15 Fevereiro 2025
"Francisco escreve que sonha com uma Amazônia que lute pelos direitos dos mais pobres, ouça suas vozes e promova sua dignidade - e que a região preserve sua 'riqueza cultural característica'. E ele fala de uma Igreja 'com características amazônicas'. Para isso, os leigos devem se envolver mais no trabalho das comunidades", escreve Matthias Altmann, editor do katholisch, em artigo publicado por Katholisch, 12-02-2025.
Eis o artigo.
A desilusão entre alguns observadores era inconfundível. Embora os participantes do Sínodo da Amazônia em Roma tenham se manifestado por uma clara maioria a favor dos "viri probati", ou seja, padres casados, e tenham sugerido examinar o estabelecimento do diaconato feminino na região, nenhuma dessas ideias apareceu na carta pós-sinodal "Querida Amazônia", que o Papa Francisco publicou em 12 de fevereiro de 2020 como um resumo dos resultados.

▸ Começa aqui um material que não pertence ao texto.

/-- Settles O22: a read is handed on in one of three ways, and a held packet goes to the core that is free. -/
theorem dispatcher : Obligations.Dispatcher := by
  unfold Obligations.Dispatcher
  refine ⟨fun n p rest s hu hfw hh hsel ho hc hf => ?_, fun n k p rest s hu hd hh hsel ho hc hf hk => ?_,
    fun n p rest s hu hd hh hsel ho hi => ?_, fun n k c rest ecc s hu hd hh hk hf ho hc => ?_⟩
  case _ =>
    obtain ⟨qs, d, hexec, hvis⟩ := exec_dispatch_reads (n := n) hu (.inr hfw) hh hsel
    have hon := State.handOn_fast (c := p.command) (s := s.readBy n qs d) ho hh hf hc
    exact ⟨_, hexec.trans (congrArg Host.Outcome.next hon), hvis, rfl, rfl⟩
  case _ =>
    obtain ⟨qs, d, hexec, hvis⟩ := exec_dispatch_reads (n := n) hu (.inl hd) hh hsel
    have hon := State.handOn_core (c := p.command) (s := s.readBy n qs d) ho hh hf hk hc
    exact ⟨_, hexec.trans (congrArg Host.Outcome.next hon), hvis, (State.coreCmd_coreTakes ..).trans (if_pos rfl),
      fun j hj => (State.coreCmd_coreTakes ..).trans (if_neg hj), rfl⟩
  case _ =>
    obtain ⟨qs, d, hexec, hvis⟩ := exec_dispatch_reads (n := n) hu (.inl hd) hh hsel
    have hon := State.handOn_holds (c := p.command) (s := s.readBy n qs d) ho hi
    refine ⟨_, hexec.trans (congrArg Host.Outcome.next hon), hvis, ?_, rfl⟩
    exact congrArg (fun l => { s.mgmt with held := l ++ [p.command] }) hh
  case _ =>
    have hon := State.dispatchHeld_core (s := s.advance n) (rest := rest) (ecc := ecc) ho hf hk hc
    exact ⟨_, (exec_dispatch_held hu hd hh).trans (congrArg Host.Outcome.next hon),
      (State.coreCmd_coreTakes ..).trans (if_pos rfl), rfl, rfl⟩

end Sys2Proof.Machine
end

section

/-! PROOF. O18: the SDIO card's commands, function 0, the transport bytes, aborts and the I/O reset. -/

namespace Sys2Proof.Machine

/-! ## The card's commands (R379 to R381, R400, R401) -/

section

variable {n : Nat} {s : State}

@[simp] theorem State.advance_sdio (n : Nat) (s : State) : (s.advance n).sdio = s.sdio := rfl

theorem exec_cmd0_idles (hs : (s.advance n).sdServes = true) (hc : s.sdio.card ≠ .inactive) :
    exec (.cmd0 n) s = .next { s with
      now := max s.now n, sdio := { s.sdio with card := .idle, rca := 0, resp := .silent } } := by
  have hgo : ((s.advance n).sdServes && (s.advance n).sdio.card != .inactive) = true := by
    simpa [hs] using hc
  exact congrArg Host.Outcome.next (if_pos hgo)

/-- From 5 ms after the reset's end the card is ready (R401). -/
theorem State.cardReady_late (h : s.mgmt.resetAt + 5_000_000 ≤ s.now) : s.cardReady = (true, s) :=
  if_pos (by omega)

theorem exec_cmd5_initialises (hs : (s.advance n).sdServes = true)
    (hc : s.sdio.card = .idle ∨ s.sdio.card = .initialised) (ht : s.mgmt.resetAt + 5_000_000 ≤ max s.now n) :
    exec (.cmd5 n) s = .next { s with
      now := max s.now n, sdio := { s.sdio with card := .initialised, resp := .cmd5 true 2 false s.sd18 } } := by
  have hgo : ((s.advance n).sdServes && ((s.advance n).sdio.card == .idle || (s.advance n).sdio.card == .initialised))
      = true := by simpa [hs] using hc
  have hready : (s.advance n).cardReady = (true, s.advance n) := State.cardReady_late ht
  refine congrArg Host.Outcome.next ((if_pos hgo).trans ?_)
  simp only [State.cmd5, hready, if_true]
  rfl

/-- The address that CMD3 publishes is never 0. -/
theorem rca_ne_zero (w : BitVec 16) : (if w = 0#16 then 1 else w) ≠ 0 := by
  split
  · decide
  · assumption

theorem exec_cmd3_publishes (hs : (s.advance n).sdServes = true)
    (hc : s.sdio.card = .initialised ∨ s.sdio.card = .standby) :
    ∃ r, r ≠ 0 ∧ exec (.cmd3 n) s = .next { s with
      now := max s.now n, free := s.free + 1
      sdio := { s.sdio with card := .standby, rca := r, resp := .address r } } := by
  have hgo : ((s.advance n).sdServes
      && ((s.advance n).sdio.card == .initialised || (s.advance n).sdio.card == .standby)) = true := by
    simpa [hs] using hc
  exact ⟨_, rca_ne_zero ((Config.freeWord s.free).truncate 16), if_pos hgo⟩

theorem exec_cmd7_selects (hs : (s.advance n).sdServes = true) (hc : s.sdio.card = .standby) :
    exec (.cmd7 n true) s = .next { s with
      now := max s.now n, sdio := { s.sdio with card := .selected, resp := .ack } } := by
  have hc' : (s.advance n).sdio.card = .standby := hc
  simp only [exec_cmd7, execCmd7, hs, hc', Bool.not_true, Bool.false_eq_true, if_false, beq_self_eq_true, Bool.and_self,
    if_true]
  rfl

theorem exec_cmd7_deselects (hs : (s.advance n).sdServes = true) (hc : s.sdio.card = .selected) :
    exec (.cmd7 n false) s = .next { s with
      now := max s.now n, sdio := { s.sdio with card := .standby, resp := .silent } } := by
  have hc' : (s.advance n).sdio.card = .selected := hc
  simp only [exec_cmd7, execCmd7, hs, hc', Bool.not_true, Bool.false_eq_true, if_false, Bool.false_and, Bool.not_false,
    beq_self_eq_true, Bool.and_self, if_true]
  rfl

theorem exec_cmd11_switches (hs : (s.advance n).sdServes = true) (hv : s.sd18 = true)
    (hc : s.sdio.card = .initialised) :
    exec (.cmd11 n) s = .next { s with
      now := max s.now n, sdio := { s.sdio with uhs := true, resp := .ack } } := by
  have hgo : ((s.advance n).sdServes && (s.advance n).sd18 && (s.advance n).sdio.card == .initialised) = true := by
    rw [hs, show (s.advance n).sd18 = true from hv, show (s.advance n).sdio.card = .initialised from hc]
    rfl
  exact congrArg Host.Outcome.next (if_pos hgo)

theorem exec_cmd15_inactivates (hs : (s.advance n).sdServes = true)
    (hc : s.sdio.card = .standby ∨ s.sdio.card = .selected) :
    exec (.cmd15 n) s = .next { s with
      now := max s.now n, sdio := { s.sdio with card := .inactive, resp := .silent } } := by
  have hgo : ((s.advance n).sdServes && ((s.advance n).sdio.card == .standby || (s.advance n).sdio.card == .selected))
      = true := by simpa [hs] using hc
  exact congrArg Host.Outcome.next (if_pos hgo)

theorem exec_cmd19_tunes (hs : (s.advance n).sdSelected = true) (hu : s.sdio.uhs = true) :
    exec (.cmd19 n) s = .next { s with
      now := max s.now n, sdio := { s.sdio with tuned := true, resp := .ack } } :=
  congrArg Host.Outcome.next (if_pos (Bool.and_eq_true_iff.mpr ⟨hs, hu⟩))

end

/-! ## Function 0 and the transport bytes (R384, R391, R397) -/

section

variable {n : Nat} {s : State}

/-- The byte that a register of eight bits reads. -/
theorem leBytes_one_toNat (v : Byte) : leBytes 1 v.toNat = [v] := by
  rw [leBytes, BitVec.ofNat_toNat, BitVec.setWidth_eq, leBytes]

/-- The lowest three bits of a byte. -/
theorem ofNat_mod_eight (v : Byte) : BitVec.ofNat 8 (v.toNat % 8) = v &&& 0b111 := by
  refine BitVec.eq_of_toNat_eq ?_
  rw [BitVec.toNat_and, BitVec.toNat_ofNat, show (0b111 : Byte).toNat = 2 ^ 3 - 1 from rfl,
    Nat.and_two_pow_sub_one_eq_mod]
  omega

theorem exec_cccrWrite_ioEnable {v : Byte} (hs : (s.advance n).sdSelected = true) :
    exec (.cccrWrite n 0x02 v) s = .next { s with
      now := max s.now n
      sdio := { s.sdio with resp := .r5 false, ioEnable := v &&& 0b110, ioReady := v &&& 0b110 } } := by
  have hv : BitVec.ofNat 8 v.toNat = v := by rw [BitVec.ofNat_toNat, BitVec.setWidth_eq]
  simp only [exec_cccrWrite, execCccrWrite, if_pos hs, State.cccrWrite, if_true, hv]
  rfl

/-- A transport byte of a function that can be reached is written after the card's answer. -/
theorem exec_transportByteWrite_acts {fn addr : Nat} {v : Byte} (hs : (s.advance n).sdFunction fn = true) :
    exec (.transportByteWrite n fn addr v) s = .next (
      let t : State := { s.advance n with sdio := { s.sdio with resp := .r5 false } }
      if fn = 1 then t.f1Write addr v.toNat else if fn = 2 then t.f2Write addr v.toNat else t) := by
  simp only [exec_transportByteWrite, execTransportByteWrite, hs, Bool.not_true, Bool.false_eq_true, if_false]
  rfl

theorem exec_transportByteWrite_intEn {v : Byte} (hs : (s.advance n).sdFunction 1 = true) :
    exec (.transportByteWrite n 1 0x1001 v) s = .next { s with
      now := max s.now n, sdio := { s.sdio with resp := .r5 false, f1IntEn := v &&& 0b111 } } := by
  rw [exec_transportByteWrite_acts hs, ← ofNat_mod_eight]
  rfl

theorem w1c_byte (v : Byte) (i : Nat) (b : Bool) : w1c v.toNat i b = (b && !v.getLsbD i) := by
  rw [w1c, bitOf_toNat]

theorem exec_transportByteWrite_stat {v : Byte} (hs : (s.advance n).sdFunction 2 = true) :
    exec (.transportByteWrite n 2 0x1000 v) s = .next { s with
      now := max s.now n, sdio := { s.sdio with resp := .r5 false }
      bulk := { s.bulk with
        excess := s.bulk.excess && !v.getLsbD 3, noxfer := s.bulk.noxfer && !v.getLsbD 4
        aborted := s.bulk.aborted && !v.getLsbD 5 } } := by
  rw [exec_transportByteWrite_acts hs, ← w1c_byte, ← w1c_byte, ← w1c_byte]
  rfl

theorem exec_transportByteRead_crcCnt (hs : (s.advance n).sdFunction 1 = true) :
    exec (.transportByteRead n 1 0x100A) s = .next { s with
      now := max s.now n
      sdio := { s.sdio with crcCnt := 0, resp := .r5 false, readOut := [BitVec.ofNat 8 s.sdio.crcCnt] } } := by
  simp only [exec_transportByteRead, execTransportByteRead, Nat.one_ne_zero, if_false, hs, Bool.not_true,
    Bool.false_eq_true, if_true]
  rfl

theorem exec_transportByteRead_ioReady (hs : (s.advance n).sdSelected = true) :
    exec (.transportByteRead n 0 0x03) s = .next { s with
      now := max s.now n, sdio := { s.sdio with resp := .r5 false, readOut := [s.sdio.ioReady] } } := by
  rw [← leBytes_one_toNat]
  simp only [exec_transportByteRead, execTransportByteRead, if_true, hs, Bool.not_true, Bool.false_eq_true, if_false]
  rfl

/-! ## Aborts and the I/O reset (R387, R396) -/

theorem exec_ioAbort_acts {fn : Nat} {inCmd : Bool} (hs : (s.advance n).sdSelected = true) :
    exec (.ioAbort n fn inCmd) s = .next ((s.advance n).ioAbort fn inCmd) :=
  congrArg Host.Outcome.next (if_pos hs)

theorem State.ioAbort_transfer {x : Xfer} (hx : s.bulk.xfer = some x) :
    s.ioAbort 2 true = { s with bulk := { s.bulk with aborted := true } } := by
  simp [State.ioAbort, hx]

/-- An open trim transfer that an I/O reset ends replies XFER_ABORTED (R424). -/
theorem State.endXfer_trim {x : Xfer} (hx : s.bulk.xfer = some x) (hk : x.kind = 3 ∨ x.kind = 4) :
    s.endXfer = ({ s with bulk := { s.bulk with xfer := none } } : State).reply x.hdr x.opcode 0
      Status.xferAborted [] := by
  simp only [State.endXfer, hx, if_pos hk]

theorem State.reply_sdio (h : Hdr) (op form status : Nat) (b : Bytes) (s : State) :
    (s.reply h op form status b).sdio = s.sdio := State.present_sdio 1 (by decide) _ s

theorem State.reply_queue (h : Hdr) (op form status : Nat) (b : Bytes) (s : State) :
    (s.reply h op form status b).queue 1 = (s.queue 1).joined 1 {
      prio := h.prio, writer := s.replyWriter op form h.tag, tag := h.tag
      data := replyBytes op status s.now h.tag b } :=
  (State.present_queue 1 1 _ s).trans (if_pos rfl)

theorem State.dropPartRead_sdio (s : State) : s.dropPartRead.sdio = s.sdio := State.putQueue_sdio (by decide) _ s

theorem State.dropPartRead_queue (s : State) : s.dropPartRead.queue 1 = { s.queue 1 with
    part := none, last := noItem, dropped := satAdd 0xFFFF (s.queue 1).dropped (s.queue 1).partItems } :=
  (State.putQueue_queue 1 1 _ s).trans (if_pos rfl)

Embora o Sínodo da Amazônia tenha sido "apenas" uma assembleia regional, o texto era aguardado com ansiedade: afinal, ele poderia ser interpretado como uma sugestão para alguns debates de reforma em toda a Igreja. As esperanças de mudança foram frustradas novamente com o Papa Francisco?
Foram precisamente essas questões que as reações à carta se concentraram, especialmente no Ocidente. Os outros aspectos – os enormes problemas ecológicos e sociais relacionados da região amazônica e da população indígena que vive lá – foram deixados em segundo plano, embora essas questões sejam de grande urgência para a população local. Afinal, para eles o que importa é nada menos que seu sustento. A sorte da região amazônica também tem influência decisiva no desenvolvimento climático global.
"A falta de pessoal leva à falta de presença"
Em princípio, também se desejaria "viri probati" e o diaconato das mulheres na Amazônia. "Muitos bispos e pessoas da base continuam achando que isso seria uma ajuda para a região amazônica acompanhar as comunidades", diz Birgit Weiler, freira e teóloga alemã que vive e leciona no Peru. Porque a escassez de padres é muito grave lá. "A falta de pessoal leva à falta de presença, que é sentida pelas pessoas."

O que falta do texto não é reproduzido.